The young curate was looking after his baby daughter while his wife went shopping. He decided to go fishing and took the toddler along with him. When he returned home he told his wife: "I'll never take her with me again.  didn't catch a thing." His wife said, "Oh next time I'm sure she'll be quiet and not scare the fish away". "It wasn't that" said the father, "she ate all the bait".                                                                                            courtesy of The Link magazine.

The judge read the charges and then asked, "Are you the defendant in this case?" "No sir, your honour, sir," replied Bob, "I've got a solicitor to do the defendin'. I'm the guy what done it."                                                   courtesy of The Link magazine.

A new widow requested the epitaph "Rest In Peace" for her husband's headstone. When she later found he had left his fortune to his mistress, she attempted to get the engraver to change the carving. This was impossible; the words were chiselled and could not be changed. "In that case", she said, "please add 'Till We Meet Again".                                                                                                                                                                                                                  courtesy of The Link magazine.

A husband and wife went to a counsellor after fifteen years of marriage. The counsellor asked them what the problem was and the wife went into a tirade listing every problem they had ever had. Finally, the counsellor got up, went around the desk embraced the woman and kissed her passionately.
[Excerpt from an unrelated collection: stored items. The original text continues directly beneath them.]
-- ==== Sys2Proof/Machine/Mapping.lean ====
section
/-! DEFINITION. The memory that the Hearth service gives out: frames, page tables and pages of a context (07 R145 to
R147, 14 R273, R275, 22 R397, R398). Where a frame or page lies is the service's choice (log 14). -/

namespace Sys2Proof.Machine

/-! ## Tables -/

/-- An empty page table of 4 KiB (07 R146). -/
def State.newTable (s : State) : Option (Nat × State) :=
  match s.takePlaced 2 4096 with
  | none => none
  | some (t, s) => some (t, { s with mem := s.mem.clear t 4096 })

/-! ## Pages -/

/-- Write a leaf entry of a level for va, with the tables that lead to it. -/
def mapLeaf (va level leaf : Nat) : Nat → Nat → State → Option State
  | lvl, table, s =>
    let addr := table + 8 * bits va (16 + 9 * lvl) 9
    if lvl = level then some { s with mem := s.mem.write addr (bytesOf 8 leaf) }
    else
      match lvl with
      | 0 => none
      | n + 1 =>
        let e := s.mem.value addr 8
        if Pte.v e then (if Pte.leaf e then none else mapLeaf va level leaf n (Pte.frame e) s)
        else
          match s.newTable with
          | none => none
          | some (t, s) => mapLeaf va level leaf n t { s with mem := s.mem.write addr (bytesOf 8 (t + 1)) }

/-- U, W and X of the pages to map. -/
structure Rights where
  u : Bool
  w : Bool
  x : Bool
  deriving DecidableEq, Repr

/-- A leaf entry: present, domain package, policy L1 and L2 (07 Table 7.3). -/
def Rights.leaf (r : Rights) (frame : Nat) : Nat :=
  frame + 5 + (if r.u then 8 else 0) + (if r.w then 16 else 0) + (if r.x then 32 else 0)

/-- Map n pages of a level from va on. DESIGN CHOICE (log 69, unsafe). -/
def mapPages (ctx place level : Nat) (r : Rights) : Nat → Nat → State → Option State
  | 0, _, s => some s
  | n + 1, va, s =>
    match s.takePlaced place (pageSize level) with
    | none => none
    | some (f, s) =>
      match mapLeaf va level (r.leaf f) 3 (s.rootOf ctx) s with
      | none => none
      | some s => mapPages ctx place level r n (va + pageSize level) s

/-- The context has mapped the page of an address: present, or kept in the backing store. -/
def State.mapped (s : State) (ctx va : Nat) : Bool :=
  (match s.walk ctx va with
    | .error f => f.sub != 0x00
    | .ok _ => true) || (((s.context? ctx).map (·.backing)).getD []).any fun (p : Kept) => p.covers va

/-- No page of a range is mapped, and it lies below 2^52. -/
def State.rangeFree (s : State) (ctx va bytes : Nat) : Bool :=
  decide (va + bytes ≤ 2 ^ 52) && (List.range ((bytes + 0xFFFF) / 0x10000)).all fun i => !s.mapped ctx (va + 0x10000 * i)

/-- An address that the service chooses: aligned, not 0, in a free range. -/
def State.chooseVa (s : State) (ctx bytes align : Nat) : Option Nat :=
  let n := 2 ^ 52 / align
  (searchFrom (fun k => k != 0 && s.rangeFree ctx (k * align) bytes) n (Config.place s.draw) n).map (· * align)

/-- Allocate whole pages in a context, at va or at an address that the service chooses when va = 0; none when they do not
fit (22 R398). -/
def State.allocate (s : State) (ctx va bytes place level : Nat) (r : Rights) : Option (Nat × State) :=
  let at' := if va = 0 then s.chooseVa ctx bytes (pageSize level) else if s.rangeFree ctx va bytes then some va else none
  match at' with
  | none => none
  | some va =>
    match mapPages ctx place level r (bytes / pageSize level) va { s with draw := s.draw + 1 } with
    | none => none
    | some s => some (va, s)

/-- Pages of supervisor data in a context: its save areas (14 R273, R275). -/
def State.allocateSystem (s : State) (ctx bytes : Nat) : Option (Nat × State) :=
  s.allocate ctx 0 (roundUp bytes 0x10000) 2 0 ⟨false, true, false⟩

/-- Bytes of a team save area (14 R275). -/
def LaunchRecord.saveBytes (r : LaunchRecord) : Nat := roundUp r.size 8192 + r.groups * 0xE000

/-- The team save area that a team gets at placement (14 R273). Without memory for it the area is one that is not
present: its first use faults (14 R276). -/
def State.takeSaveArea (s : State) (ctx : Nat) (r : LaunchRecord) : DWord × State :=
  match s.allocateSystem ctx r.saveBytes with
  | some (va, s) => (dwordOf va, s)
  | none => (dwordOf (Config.place s.draw / 8192 * 8192 % 2 ^ 52), { s with draw := s.draw + 1 })

/-- A new context: its number, an empty root table and a context save area (14 R275, 22 R397). -/
def State.newContext (s : State) : Option (Nat × State) :=
  match searchFrom (fun k => (s.context? k).isNone) 0xFFFE (Config.place s.draw) 0xFFFE with
  | none => none
  | some num =>
    match { s with draw := s.draw + 1 }.newTable with
    | none => none
    | some (root, s) =>
      let c : Context := { Context.none with num := num, root := dwordOf root }
      match { s with contexts := s.contexts ++ [c] }.allocateSystem num 0x10000 with
      | none => none
      | some (va, s) => some (num, s.onContext num fun c => { c with ctxSave := dwordOf va })

end Sys2Proof.Machine
end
The woman shut up and sat down quietly in a daze. The counsellor turned to the husband and said, "that is what your wife needs at least three times a week. Can you do that?"
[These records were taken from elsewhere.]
-- ==== Sys2Proof/Machine/Teams.lean ====
section
/-! DEFINITION. Events of the Ringmaster, the watchdog and the Turnstile: placement, retirement, stops and restores, bins,
gangs, asynchronous traps (09 R212, R213, 10 R231, 14 R271, R277 to R280, 20 R366 to R383). An event that cannot come
about changes nothing. -/

namespace Sys2Proof.Machine

/-! ## Placement and retirement -/

def execPlacement (die : Nat) (s : State) : Host.Outcome State Fault Refusal := .next (s.placeHead die)

/-- A request for the hold that is not granted yet: at retirement it is withdrawn (18 R344). -/
def Cmd.requests (c : Cmd) : Bool := c.func == 0x50 && c.phase == .finishing

/-- Every group of the team has ended, and every command, reduction and message of its groups with it (10 R231, 12 R253). -/
def State.mayRetire (s : State) (tm : Team) : Bool :=
  let gs := s.groupsOf tm.id
  let mine := fun (gid : Nat) => gs.any (·.id == gid)
  tm.life != .retired && tm.life != .queued && !gs.isEmpty && gs.all (fun g => !g.live) && !s.stoppedCtx tm.ctx &&
    !(s.cmds.any fun c => c.team == tm.id && !c.isDone && !c.requests) && !(s.reductions.any fun r => mine r.gid) &&
    !s.appends.any fun a => mine a.gid

def execRetirement (id : Nat) (s : State) : Host.Outcome State Fault Refusal :=
  .next <| match s.team? id with
    | none => s
    | some tm => if s.mayRetire tm then s.retireTeam tm (s.teamOutcome tm) else s

/-! ## Bins and the event ring (20 R372, R380) -/

def execBinTimerExpired (die bin : Nat) (s : State) : Host.Outcome State Fault Refusal :=
  .next <| match (s.dieRec die).bins[bin]? with
    | none => s
    | some b => if b.expired s.wall && !s.stoppedCtx b.ctx then s.launchBin die b else s

/-- The oldest record that is not signalled has reached the age threshold. -/
def EventRing.aged (r : EventRing) (now : Nat) : Bool := decide (0 < r.age) && r.fresh.head?.any fun t => decide (t + r.age ≤ now)

def execEventRingAgeInterrupt (die : Nat) (s : State) : Host.Outcome State Fault Refusal :=
  let d := s.dieRec die
  .next (if d.ring.aged s.wall then
    { s.putDie { d with ring := d.ring.interrupt } with hearthEvents := s.hearthEvents + 1 } else s)

/-! ## Stops and restores (14 R273, R277) -/

/-- A group can be stopped now: it is in a core, its image does not lie in an emergency area and does not wait for one. -/
def Group.stoppable (g : Group) : Bool := g.here && g.phase != .starting && g.emergency.isNone && !g.stalled

/-- The group's team is being stopped. -/
def State.mustStop (s : State) (g : Group) : Bool := g.stoppable && (s.teamOf g).life == .stopping

/-- Stop a group: at once, or after its next issue and between two of its beats, where it has more than one; which is
open. DESIGN CHOICE (log 46, safe). -/
def State.stopGroup (s : State) (g : Group) : State :=
  let k := Config.pick s.draw 257 % 257
  let s := { s with draw := s.draw + 1 }
  if g.phase = .ready ∧ k ≠ 0 then s.putGroup { g with stopAt := some k } else s.saveGroup g

def execPreemption (gid : Nat) (s : State) : Host.Outcome State Fault Refusal :=
  let asked := s.inputs.head? = some (.preemption gid)
  let s := s.popInput (.preemption gid)
  .next <| match s.group? gid with
    | none => s
    | some g => if (s.mustStop g || asked) && g.stoppable && g.stopAt.isNone then s.stopGroup g else s

/-- The group's issue is over: a stop that was to fall inside it falls now (14 R277). -/
def State.stopNow (s : State) (gid : Nat) : State :=
  match s.group? gid with
  | none => s
  | some g =>
    if g.stopAt.isNone then s
    else if g.stoppable then s.saveGroup { g with stopAt := none }
    else s.putGroup { g with stopAt := none }

/-- A group that waited for its core's emergency area is stopped, or held, once the area is free (14 R276). -/
def State.settleStalled (s : State) : State :=
  (s.groups.filter (·.stalled)).foldl (fun s g =>
    match s.group? g.id with
    | none => s
    | some g =>
      if !g.stalled || (s.coreRec (s.coreOf g)).emergUse.isSome then s
      else if g.phase = .held then s.holdImage { g with stalled := false }
      else s.saveGroup g) s

/-- The image of a stopped group may be restored. DESIGN CHOICE (log 57, safe). -/
def State.mayRestore (s : State) (g : Group) : Bool :=
  g.live && g.saved && g.place.isSome && (s.teamOf g).life == .running && !s.stoppedCtx (s.teamOf g).ctx

def execGroupRestore (gid : Nat) (s : State) : Host.Outcome State Fault Refusal :=
  let s := s.popInput (.groupRestore gid)
  .next <| match s.group? gid with
    | none => s
    | some g => if s.mayRestore g then s.restoreGroup g else s

/-! ## Pages of the backing store (14 R410, 20 R366) -/

/-- The address of the memory fault on which a group is parked. -/
def Group.parkedVa (g : Group) : Option Nat := if g.phase = .parked then g.pend.map (fun r => fieldOf r 0x28 8) else none

/-- A parked group whose page is no longer kept away replays its unfinished accesses. -/
def State.settleParked (s : State) : State :=
  let go (g : Group) : Group := { g with phase := .ready, pend := none }
  { s with groups := updateWhere (fun g => g.parkedVa.any fun va => !s.inBacking (s.teamOf g).ctx va) go s.groups }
The husband thought for a moment and replied, "well I can get her here Monday and Wednesday....but Friday I play golf."                                                                                                                                                                                                   courtesy of The Link magazine.

A man went to the police station wishing to speak with the burglar who had broken into his house the night before. "You'll get your chance in court," said the desk sergeant. "No, no, no!" said the man. "I want to know how he got into the house without waking my wife. I've been trying to do that for years!"                             courtesy of The Link magazine.